Stored data:
--------------------

/-- The frame a lane composes, in FULL or at a tenth number in SPARSE (R119, R123, R124, R126, R137, R139, R141, R143,
R144, R145, R146). In FULL its seven frame slots are filled level by level: packets in two rounds over the channels,
changed rows oldest first, replies, rows to repeat in ascending order, and rows of the refresh rotation; in SPARSE
with replies alone; the lane's lists, sets and cursor follow. Either way, on the channels where the streamer composes,
by the show state and the gate of the event (deduced, log 50), the late packets and unfetched indices are dropped and
counted, and each carriage that loses one makes one MINOR AUDIO_LATE unless it is quiet or reported already, by
ascending channel and in the order of the cue list (the model's choice, log 47); a channel with no audience is swept
as unheard; a carriage to which the fetch passes so loses none of its unfetched indices in that event (the model's
choice, log 52); and the packets placed leave their queues, count as sent and end their carriages' quiet. After its
drop or sweep, and after each packet placed, a channel settles: the next fetch index stands past the indices lost, the
complete carriages are gone, counted and, with no other channel carrying them, left, and the fetch has passed on from
a carriage fetched to its end. The context that this leaves is stated for cue lists of different cues with no packet
of one behind the fetch (`CuesStayApart`). -/
def Obligations.FramesFilledByLevel : Prop :=
  ∀ (a : Aud) (s : State),
    (s.aud a).lane.state = .full
      ∨ ((s.aud a).lane.state = .sparse ∧ ((s.aud a).lane.frameNumber + 1).toNat % 10 = 0) →
    let f := if (s.aud a).lane.state = .full then s.framePlan a else s.sparsePlan a
    let b := beaconPosition (s.aud a).tracker
    let heard := fun (c : Chan) => s.composes a c && decide (0 < s.audience a c)
    let unheard := fun (c : Chan) => s.composes a c && decide (s.audience a c = 0)
    let count := fun (t : State) (k : Fin 16) (n : Nat) =>
      (t.aud a).counters[k] = (s.aud a).counters[k] + BitVec.ofNat 32 n
    ∃ t beacon, exec (.laneFrame a) s = .next t
      ∧ (t.aud a).lane = s.planLane a f (.beacon beacon :: f.slots s a) ∧ (f.slots s a).length = 7
      ∧ (∀ c : Chan,
          (heard c = true → (t.stream a c).queue = (s.stream a c).queue.filter (fun p =>
            decide (b + 12 ≤ p.presentation)
              && !f.packets.any (fun y => decide (y.1 = c ∧ y.2.ordinal = p.ordinal ∧ y.2.index = p.index))))
          ∧ (unheard c = true → (t.stream a c).queue = (s.stream a c).queue.filter (fun p =>
            decide (b + 240 < p.presentation)))
          ∧ (s.composes a c = false → t.stream a c = s.stream a c))
      ∧ count t 8 f.packets.length
      ∧ count t 9 (overChannels (fun c => if heard c then (s.stream a c).lostIn 0 (b + 12) else 0))
      ∧ count t 10 (overChannels (fun c => if unheard c then (s.stream a c).lostIn 0 (b + 241) else 0))
      ∧ (∀ k : Fin 16, k ≠ 8 → k ≠ 9 → k ≠ 10 → k ≠ 12 → (t.aud a).counters[k] = (s.aud a).counters[k])
      ∧ t.incidents = (s.audioLate a heard 0 (b + 12)).incidents
      ∧ (∀ c : Chan, s.composes a c = true → ∀ y ∈ (t.stream a c).cues, ∃ z ∈ (s.stream a c).cues, y = { z with
          lateReported := z.lateReported || (heard c
            && ((s.stream a c).reportedIn 0 (b + 12)).any (fun v => decide (v.ordinal = z.ordinal)))
          quiet := z.quiet && !f.packets.any (fun w => decide (w.1 = c ∧ w.2.ordinal = z.ordinal)) })
      ∧ (∃ more, (t.aud a).window = { (s.aud a).window with leaves := (s.aud a).window.leaves ++ more })
      ∧ (let u := f.packets.foldl (fun v y => v.channelSends a y) ((List.finRange 4).foldl (fun v c =>
            if heard c then v.channelLoss a 9 true 0 (b + 12) c
            else if unheard c then v.channelLoss a 10 false 0 (b + 241) c else v) s)
        t = u.setAud a { u.aud a with lane := (t.aud a).lane })
      ∧ ((∀ c : Chan, s.composes a c = true → CuesApart (s.stream a c)
            ∧ ∀ z ∈ (s.stream a c).behindFetch, ∀ p ∈ (s.stream a c).queue, p.ordinal ≠ z.ordinal) →
        let after := fun (c : Chan) => (f.packets.filter (fun w => decide (w.1 = c))).foldl
          (fun x w => x.afterSending w.2)
          ((s.stream a c).afterLoss (heard c) 0 (if heard c then b + 12 else b + 241))
        let carried := fun (o : Nat) => ∃ c : Chan, ∃ y ∈ (t.stream a c).cues, y.ordinal = o
        (∀ c : Chan, s.composes a c = true → t.stream a c = (after c).settled (s.aud a).window)
          ∧ count t 12 (overChannels (fun c => if s.composes a c then (after c).completed.length else 0))
          ∧ ∀ more, (t.aud a).window.leaves = (s.aud a).window.leaves ++ more →
            (∀ l ∈ more, ¬carried l.ordinal ∧ ∃ c : Chan, s.composes a c = true
              ∧ ∃ y ∈ (after c).completed, l = ⟨y.entry, y.ordinal⟩)
            ∧ ∀ (c : Chan) (y : Carriage), s.composes a c = true → y ∈ (after c).completed → ¬carried y.ordinal →
              (more.filter (fun l => decide (l.ordinal = y.ordinal))).length = 1)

--------------------

EXERCISE DESCRIPTION:
Would you print exactly the lines from the first line of the entries above through the line that has "with replies alone;", both included, and stop there?

WRITTEN REPLY:
/-- The frame a lane composes, in FULL or at a tenth number in SPARSE (R119, R123, R124, R126, R137, R139, R141, R143,
R144, R145, R146). In FULL its seven frame slots are filled level by level: packets in two rounds over the channels,
changed rows oldest first, replies, rows to repeat in ascending order, and rows of the refresh rotation; in SPARSE
with replies alone; the lane's lists, sets and cursor follow. Either way, on the channels where the streamer composes,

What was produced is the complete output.